Stored items:

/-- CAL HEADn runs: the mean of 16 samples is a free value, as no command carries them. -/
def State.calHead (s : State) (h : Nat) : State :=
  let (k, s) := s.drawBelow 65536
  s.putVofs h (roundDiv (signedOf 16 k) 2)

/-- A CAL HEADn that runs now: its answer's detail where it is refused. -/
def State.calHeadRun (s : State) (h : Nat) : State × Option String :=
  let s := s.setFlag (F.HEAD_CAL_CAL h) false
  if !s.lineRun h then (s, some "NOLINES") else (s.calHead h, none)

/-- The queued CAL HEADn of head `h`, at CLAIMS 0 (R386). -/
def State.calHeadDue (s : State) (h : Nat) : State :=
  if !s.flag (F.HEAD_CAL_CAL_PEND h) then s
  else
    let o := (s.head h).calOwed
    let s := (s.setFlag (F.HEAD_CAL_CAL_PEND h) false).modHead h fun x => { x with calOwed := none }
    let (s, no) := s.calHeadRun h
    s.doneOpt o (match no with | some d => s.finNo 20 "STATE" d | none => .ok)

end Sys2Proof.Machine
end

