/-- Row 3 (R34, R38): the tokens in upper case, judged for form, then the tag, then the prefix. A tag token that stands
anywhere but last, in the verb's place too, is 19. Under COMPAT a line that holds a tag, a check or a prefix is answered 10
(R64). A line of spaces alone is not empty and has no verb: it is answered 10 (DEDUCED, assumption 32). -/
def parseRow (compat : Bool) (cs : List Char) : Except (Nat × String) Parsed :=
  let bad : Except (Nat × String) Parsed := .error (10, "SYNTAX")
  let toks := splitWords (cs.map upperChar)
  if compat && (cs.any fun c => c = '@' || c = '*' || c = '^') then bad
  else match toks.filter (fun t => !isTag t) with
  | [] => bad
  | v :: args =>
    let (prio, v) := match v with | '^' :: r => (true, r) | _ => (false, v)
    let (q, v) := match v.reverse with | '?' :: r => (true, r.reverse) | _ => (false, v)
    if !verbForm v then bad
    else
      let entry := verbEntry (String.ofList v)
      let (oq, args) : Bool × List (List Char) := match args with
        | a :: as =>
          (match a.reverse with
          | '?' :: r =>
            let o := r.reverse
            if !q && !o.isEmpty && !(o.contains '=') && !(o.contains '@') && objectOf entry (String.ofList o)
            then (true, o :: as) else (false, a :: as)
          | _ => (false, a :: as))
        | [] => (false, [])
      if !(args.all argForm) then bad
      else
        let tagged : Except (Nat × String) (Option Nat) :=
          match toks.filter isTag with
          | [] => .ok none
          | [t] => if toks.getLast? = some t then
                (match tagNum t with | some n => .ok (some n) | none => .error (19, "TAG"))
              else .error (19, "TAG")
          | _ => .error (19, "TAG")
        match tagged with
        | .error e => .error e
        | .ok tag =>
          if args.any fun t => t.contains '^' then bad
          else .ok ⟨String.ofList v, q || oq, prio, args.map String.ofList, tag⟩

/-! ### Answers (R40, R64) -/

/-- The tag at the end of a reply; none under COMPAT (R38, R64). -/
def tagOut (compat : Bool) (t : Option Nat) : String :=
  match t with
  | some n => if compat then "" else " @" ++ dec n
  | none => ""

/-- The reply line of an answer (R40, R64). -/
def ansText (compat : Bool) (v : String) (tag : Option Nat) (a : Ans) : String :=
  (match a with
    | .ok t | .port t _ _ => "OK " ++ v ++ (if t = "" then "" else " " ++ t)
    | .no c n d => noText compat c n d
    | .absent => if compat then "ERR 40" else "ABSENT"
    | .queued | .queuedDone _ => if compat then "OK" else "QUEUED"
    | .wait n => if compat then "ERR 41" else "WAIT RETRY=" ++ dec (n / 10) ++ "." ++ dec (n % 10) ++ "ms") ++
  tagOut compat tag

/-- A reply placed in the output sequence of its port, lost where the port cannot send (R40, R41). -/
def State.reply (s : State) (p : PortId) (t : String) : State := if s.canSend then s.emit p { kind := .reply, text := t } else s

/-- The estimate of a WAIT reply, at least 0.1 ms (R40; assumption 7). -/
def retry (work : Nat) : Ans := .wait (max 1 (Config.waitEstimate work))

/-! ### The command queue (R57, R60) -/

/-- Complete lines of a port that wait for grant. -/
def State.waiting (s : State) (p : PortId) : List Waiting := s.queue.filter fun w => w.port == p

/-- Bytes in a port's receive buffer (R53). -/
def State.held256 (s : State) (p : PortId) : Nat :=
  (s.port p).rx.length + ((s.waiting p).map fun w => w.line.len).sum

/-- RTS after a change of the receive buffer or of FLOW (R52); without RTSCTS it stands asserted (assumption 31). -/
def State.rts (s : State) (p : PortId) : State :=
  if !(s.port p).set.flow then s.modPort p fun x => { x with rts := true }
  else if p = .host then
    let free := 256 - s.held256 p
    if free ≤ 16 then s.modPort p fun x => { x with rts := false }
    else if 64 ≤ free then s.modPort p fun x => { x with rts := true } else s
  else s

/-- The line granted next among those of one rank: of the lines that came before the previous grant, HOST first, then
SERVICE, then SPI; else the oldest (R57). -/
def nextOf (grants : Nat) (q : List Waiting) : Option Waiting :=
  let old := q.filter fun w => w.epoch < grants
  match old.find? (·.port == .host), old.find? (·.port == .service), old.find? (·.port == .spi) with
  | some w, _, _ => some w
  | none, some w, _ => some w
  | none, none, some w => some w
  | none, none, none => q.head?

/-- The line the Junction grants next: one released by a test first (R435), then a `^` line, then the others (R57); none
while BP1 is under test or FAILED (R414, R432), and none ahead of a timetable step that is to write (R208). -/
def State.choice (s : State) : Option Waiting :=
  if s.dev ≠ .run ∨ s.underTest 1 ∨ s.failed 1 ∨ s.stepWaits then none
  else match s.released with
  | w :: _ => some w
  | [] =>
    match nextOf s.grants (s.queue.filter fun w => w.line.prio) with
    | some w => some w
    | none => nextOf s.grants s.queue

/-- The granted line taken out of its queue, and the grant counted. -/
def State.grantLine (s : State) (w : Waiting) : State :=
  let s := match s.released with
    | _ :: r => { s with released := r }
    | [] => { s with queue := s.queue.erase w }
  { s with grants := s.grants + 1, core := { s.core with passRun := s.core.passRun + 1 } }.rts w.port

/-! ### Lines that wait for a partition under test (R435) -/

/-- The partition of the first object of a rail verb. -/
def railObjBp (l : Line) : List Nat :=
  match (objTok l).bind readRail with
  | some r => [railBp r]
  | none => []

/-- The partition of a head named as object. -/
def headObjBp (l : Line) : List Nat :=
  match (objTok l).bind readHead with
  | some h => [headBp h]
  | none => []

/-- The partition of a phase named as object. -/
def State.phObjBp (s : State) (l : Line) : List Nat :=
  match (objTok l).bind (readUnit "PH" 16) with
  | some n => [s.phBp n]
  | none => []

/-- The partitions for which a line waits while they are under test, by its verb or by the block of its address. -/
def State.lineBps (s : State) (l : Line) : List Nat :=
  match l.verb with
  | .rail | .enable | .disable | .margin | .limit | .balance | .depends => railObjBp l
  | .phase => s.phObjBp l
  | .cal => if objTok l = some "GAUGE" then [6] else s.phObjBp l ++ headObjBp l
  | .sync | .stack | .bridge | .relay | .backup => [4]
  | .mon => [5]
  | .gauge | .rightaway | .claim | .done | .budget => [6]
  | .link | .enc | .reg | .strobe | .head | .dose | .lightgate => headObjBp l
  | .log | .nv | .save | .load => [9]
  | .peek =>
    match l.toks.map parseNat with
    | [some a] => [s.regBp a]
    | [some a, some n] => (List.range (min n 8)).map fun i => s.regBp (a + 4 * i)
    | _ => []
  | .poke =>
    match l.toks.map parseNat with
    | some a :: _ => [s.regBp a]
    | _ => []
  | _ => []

YOUR GOAL: Report every line of the records that contains the word "buffer".

SOLUTION FOR THIS EXERCISE:
/-- Bytes in a port's receive buffer (R53). -/
/-- RTS after a change of the receive buffer or of FLOW (R52); without RTSCTS it stands asserted (assumption 31). -/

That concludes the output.